Une victoire pour Poutine
Pour Tomas Avenarius, correspondant de Süddeutsche Zeitung au Caire et spécialiste du Proche-Orient, il s'agit surtout d'une victoire de la Russie sur la Turquie. Der Tages-Anzeiger relaie son commentaire :
«Le président turc, Recep Tayyip Erdoğan, s'est rendu jeudi au Kremlin dans le rôle de quémandeur. La guerre ne peut plus être gagnée par Erdoğan et les insurgés syriens alliés de la Turquie. ... Dans le meilleur des cas, l'armée turque pourra uniquement retarder la victoire du dictateur syrien Bachar Al-Assad, en sacrifiant de nombreux soldats turcs. ... Tant que Poutine continuera de soutenir Assad, Erdoğan ne pourra prendre le dessus. ... Si les deux Etats devaient se livrer une guerre économique, Ankara serait là aussi en position de faiblesse. ... Autant de raisons pour Poutine de faire lanterner Erdoğan. Le Kremlin peut proposer à Ankara, de façon magnanime, un cessez-le-feu à Idlib, mais il peut reprendre son petit jeu quand cela lui chante.»
L'UE doit cesser d'être spectatrice
Ta Nea appelle l'UE à intervenir enfin dans le conflit syrien :
«Moscou est indéniablement un protagoniste majeur dans la région aujourd'hui - et son influence est inversement proportionnelle à celle d'autres acteurs comme les Etats-Unis et l'UE. ... Cela ne veut pas dire que l'Europe doive s'accommoder de cette situation. Elle ne peut pas accepter fatidiquement que Moscou impose ses vues dans tel ou tel sommet. L'UE doit avoir son mot à dire sur ce qui se passe à Idlib. ... De ce point de vue, l'Allemagne a l'obligation historique d'inciter l'Europe à renoncer à son rôle d'observatrice passive et d'en faire un protagoniste actif.
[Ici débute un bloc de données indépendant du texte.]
@[simp] theorem translate_trained (c va : Nat) (write : Bool) : (translate c va write s).2.mcs.map Mc.trained = s.mcs.map Mc.trained := by
  fun_cases translate <;> grind -ring -linarith [walk_trained]

@[simp] theorem ptFault_mcs (c va reason : Nat) : (ptFault c va reason s).mcs = s.mcs := by simp [ptFault]

theorem vTargetsBy_trained {tr : Translate} (htr : ∀ va u, (tr va u).2.mcs.map Mc.trained = u.mcs.map Mc.trained) (va n : Nat) :
    (vTargetsBy tr va n s).2.mcs.map Mc.trained = s.mcs.map Mc.trained := by
  refine foldl_trained _ fun q x => ?_
  have h := htr x.1
  grind

@[simp] theorem writePieces_trained (a : List (Nat × Nat)) (a1 : List Byte) :
    (writePieces a a1 s).mcs.map Mc.trained = s.mcs.map Mc.trained := by
  induction a generalizing a1 s with
  | nil => rfl
  | cons p ps ih => exact (ih _).trans (memWrite_trained ..)

theorem vWriteBy_trained {tr : Translate} (htr : ∀ va u, (tr va u).2.mcs.map Mc.trained = u.mcs.map Mc.trained) (va : Nat)
    (data : List Byte) : (vWriteBy tr va data s).2.mcs.map Mc.trained = s.mcs.map Mc.trained := by
  unfold vWriteBy
  have htargets := vTargetsBy_trained (s := s) htr va data.length
  split
  · next h =>
    rw [h] at htargets
    exact htargets
  · next h =>
    rw [h] at htargets
    exact (writePieces_trained ..).trans htargets

@[simp] theorem vWrite_trained (c va : Nat) (data : List Byte) : (vWrite c va data s).2.mcs.map Mc.trained = s.mcs.map Mc.trained :=
  vWriteBy_trained (fun va _ => translate_trained c va true) va data

@[simp] theorem moveBytes_mcs (c off n : Nat) : (moveBytes c off n s).mcs = s.mcs := by
  unfold moveBytes
  dsimp only
  repeat' split
  all_goals simp

@[simp] theorem pushRow_mcs (nib va : Nat) (data : Row) : (pushRow nib va data s).mcs = s.mcs := by
  unfold pushRow
  dsimp only
  repeat' split
  all_goals simp

@[simp] theorem acceptWrite_trained (x : Xfer) : (acceptWrite x s).mcs.map Mc.trained = s.mcs.map Mc.trained := by
  unfold acceptWrite
  dsimp only
  repeat' split
  all_goals simp

@[simp] theorem countRemote_mcs (nib : Nat) : (countRemote nib s).mcs = s.mcs := by
  unfold countRemote
  split <;> simp

@[simp] theorem writeRemote_mcs (x : Xfer) : (writeRemote x s).mcs = s.mcs := by simp [writeRemote]

@[simp] theorem deliverSignal_mcs (nib seq : Nat) : (deliverSignal nib seq s).mcs = s.mcs := by
  unfold deliverSignal
  dsimp only
  repeat' split
  all_goals simp

@[simp] theorem settleRow_mcs (nib seq i : Nat) (data : Row) : (settleRow nib seq i data s).mcs = s.mcs := rfl

@[simp] theorem failDraining_mcs (nib seq : Nat) (b : Blame) : (failDraining nib seq b s).mcs = s.mcs := by
  unfold failDraining
  dsimp only
  repeat' split
  all_goals simp

@[simp] theorem noteIwDetect_mcs (c nib row reader : Nat) : (noteIwDetect c nib row reader s).mcs = s.mcs := by simp [noteIwDetect]

@[simp] theorem settlePull_mcs (x : Xfer) : (settlePull x s).mcs = s.mcs := by
  unfold settlePull
  repeat' split
  all_goals simp

@[simp] theorem dropXfer_mcs (x : Xfer) : (dropXfer x s).mcs = s.mcs := rfl

@[simp] theorem readDraining_trained (x : Xfer) : (readDraining x s).2.mcs.map Mc.trained = s.mcs.map Mc.trained := by
  unfold readDraining
  dsimp only
  repeat' split
  all_goals simp

@[simp] theorem settleHint_trained (x : Xfer) : (settleHint x s).mcs.map Mc.trained = s.mcs.map Mc.trained := by
  unfold settleHint
  repeat' split
  all_goals simp

@[simp] theorem settleXfer_trained (x : Xfer) : (settleXfer x s).mcs.map Mc.trained = s.mcs.map Mc.trained := by
  fun_cases settleXfer <;> grind -ring -linarith [comeToBank_trained, moveBytes_mcs, acceptWrite_trained, writeRemote_mcs,
      deliverSignal_mcs, settleRow_mcs, failDraining_mcs, settlePull_mcs, readDraining_trained, settleHint_trained]

@[simp] theorem drainPlot_trained (plot : List Nat) : (drainPlot plot s).mcs.map Mc.trained = s.mcs.map Mc.trained := by
  fun_cases drainPlot
  grind -ring -linarith [forEach_mcs, forEach_trained, dropXfer_mcs, settleXfer_trained]

@[simp] theorem wakeGrove_mcs (g : Nat) : (wakeGrove g s).mcs = s.mcs := by
  unfold wakeGrove
  dsimp only
  repeat' split
  all_goals simp

@[simp] theorem modGroveNibs_mcs (g : Nat) (f : Nib → Nib) : (modGroveNibs g f s).mcs = s.mcs := forEach_mcs _ fun _ _ => modNib_mcs ..

@[simp] theorem dropGrove_mcs (g : Nat) : (dropGrove g s).mcs = s.mcs := by
  unfold dropGrove
  dsimp only
  repeat' split
  all_goals simp

@[simp] theorem freePlot_mcs (c : Nat) : (freePlot c s).mcs = s.mcs := by
  fun_cases freePlot
  grind -ring -linarith [modCtx_mcs, forEach_mcs, forEach_trained, dropGrove_mcs]

@[simp] theorem stopScribes_mcs (c : Nat) : (stopScribes c s).mcs = s.mcs := forEach_mcs _ fun _ _ => modScribe_mcs ..

@[simp] theorem chargeTime_mcs (c : Nat) : (chargeTime c s).mcs = s.mcs := by
  unfold chargeTime
  dsimp only
  repeat' split
  all_goals simp

@[simp] theorem quiesce_trained (c : Nat) : (quiesce c s).mcs.map Mc.trained = s.mcs.map Mc.trained := by
  fun_cases quiesce
  grind -ring -linarith [modNib_mcs, forEach_mcs, forEach_trained, drainPlot_trained, chargeTime_mcs]

@[simp] theorem putCompletion_trained (c code : Nat) : (putCompletion c code s).2.mcs.map Mc.trained = s.mcs.map Mc.trained := by
  fun_cases putCompletion <;> grind -ring -linarith [modCtx_mcs, ptFault_mcs, vWrite_trained]

@[simp] theorem ctxMessage_mcs (c : Nat) : (ctxMessage c s).mcs = s.mcs := by
  unfold ctxMessage
  split <;> simp

@[simp] theorem enterFaulted_mcs (c code wanted : Nat) : (enterFaulted c code wanted s).mcs = s.mcs := by
  unfold enterFaulted
  dsimp only
  repeat' split
  all_goals simp

@[simp] theorem ctxFault_trained (c code : Nat) : (ctxFault c code s).mcs.map Mc.trained = s.mcs.map Mc.trained := by
  fun_cases ctxFault <;> grind -ring -linarith [stopScribes_mcs, quiesce_trained, putCompletion_trained, enterFaulted_mcs]

@[simp] theorem stopDevice_trained (code : Nat) : (stopDevice code s).mcs.map Mc.trained = s.mcs.map Mc.trained := by
  fun_cases stopDevice <;> grind -ring -linarith [forEach_mcs, forEach_trained, ctxFault_trained]

end

end Sys2Proof.Machine

/-! SUPPORT. The memory controllers: requests, patrol, refresh, repairs and the failure of a stack, each in the statements' own words. -/

namespace Sys2Proof.Machine

open Sys2Proof.Spec (Answers eventSet)

/-! ## Transfers -/

theorem sameXfer_iff {x y : Xfer} : sameXfer x y = true ↔ x.nib = y.nib ∧ x.seq = y.seq ∧ x.row = y.row := by
  simp [sameXfer, and_assoc]

/-- A transfer under way is found by its place, or one at the same place is. -/
theorem findXfer_of_mem {s : State} {x : Xfer} (h : x ∈ s.canopy.xfers) : ∃ y, findXfer s x.nib x.seq x.row = some y :=
  Option.isSome_iff_exists.mp (List.find?_isSome.mpr ⟨x, h, by simp⟩)

theorem findXfer_dropXfer_key (s : State) (x : Xfer) : findXfer (dropXfer x s) x.nib x.seq x.row = none := by
  refine findXfer_none fun y hy ⟨hn, hs, hr⟩ => ?_
  have hother := (List.mem_filter.mp hy).2
  rw [sameXfer_iff.mpr ⟨hn.symm, hs.symm, hr.symm⟩] at hother
  cases hother

/-- Where no transfer is new, none is found that was not there. -/
theorem CanopyKept.findXfer_none {s t : State} {nib seq row : Nat} (h : CanopyKept s t) (hn : findXfer s nib seq row = none) :
    findXfer t nib seq row = none := by
  refine Machine.findXfer_none fun x hx ⟨h1, h2, h3⟩ => ?_
  obtain ⟨y, hy, hyx⟩ := h.xfers x hx
  obtain ⟨k1, k2, k3⟩ := sameXfer_iff.mp hyx
  have hno := List.find?_eq_none.mp hn y hy
  simp [k1, k2, k3, h1, h2, h3] at hno

/-! ## Requests (R220, R224) -/

section
variable {s : State} {x : Xfer}

theorem oldestRequest_some {nib seq : Nat} {st : XSt} (h : oldestRequest s nib seq st = some x) :
    x ∈ s.canopy.xfers ∧ (x.kind = .read ∨ x.kind = .write ∨ x.kind = .hint) := by
  have hx := List.find?_some h
  simp only [Bool.and_eq_true, Bool.or_eq_true, beq_iff_eq, or_assoc] at hx
  exact ⟨List.mem_of_find?_eq_some h, hx.2⟩

theorem request_answers {nib : Fin 1024} {desc : Nat} {c : Instr} {st : XSt}
    (hc : (c, st) ∈ [(Instr.mcRequest nib desc, XSt.travel), (.bankBusyRetry nib desc, .busy)])
    (h : oldestRequest s nib.val desc st = some x) : Answers c s (requestMc x s) := by
  simp only [List.mem_cons, Prod.mk.injEq, List.not_mem_nil, or_false] at hc
  obtain ⟨rfl, rfl⟩ | ⟨rfl, rfl⟩ := hc
  · change execMcRequest nib desc s = _
    rw [execMcRequest, h]
  · change execBankBusyRetry nib desc s = _
    rw [execBankBusyRetry, h]

theorem bankFull_eq (s : State) (dpa : Nat) : bankFull s dpa = (decide (bankCap s (mcOf dpa) ≠ 0) &&
    decide (bankCap s (mcOf dpa) ≤ bankTags s (mcOf dpa) (bankOf (dramOf (localOf dpa))))) := by
  have hcap : (bankCap s (mcOf dpa) != 0) = decide (bankCap s (mcOf dpa) ≠ 0) := by
    rw [Bool.eq_iff_iff, bne_iff_ne, decide_eq_true_iff]
  rw [bankFull, hcap, bankAt]

theorem requestMc_read {k : Nat} (hfull : bankFull s x.place = false) (hk : x.kind = .read) (hfree : freeTag s (mcOf x.place) = some k) :
    requestMc x s = addXfer { x with st := .tag k } (dropXfer x s) := by
  simp [requestMc, hfull, hk, hfree]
Or ce n'est pas en versant quelques dizaines de millions d'euros aux garde-côtes turcs que l'Europe jouera un rôle majeur.»
Un imbroglio explosif
Keskisuomalainen déplore qu'en raison de la complexité de la situation, une fin du conflit n'est pas envisageable de sitôt :
«Pour la Russie, l'enjeu en Syrie est d'obtenir un accès à une région importante en termes géopolitiques, d'asseoir son statut de grande puissance et renforcer sa puissance militaire et politique, grâce à l'expérience de la guerre et aux exportations d'armes. ... Erdoğan va bientôt devoir peser de toute son autorité sur ce jeu car malgré ses menaces, l'UE ne semble pas être disposée à régler la facture exorbitante de sa guerre d'agression. La Turquie a des intérêts dans la crise syrienne, mais ses capacités sont insuffisantes. Les Etats-Unis et l'UE disposent de ressources, mais les Etats-Unis n'ont pas la volonté et l'UE n'a pas les capacités politiques pour intervenir. La Russie, pour sa part, présente et les capacités requises et la volonté d'agir. La guerre se poursuivra donc, au grand dam des civils.»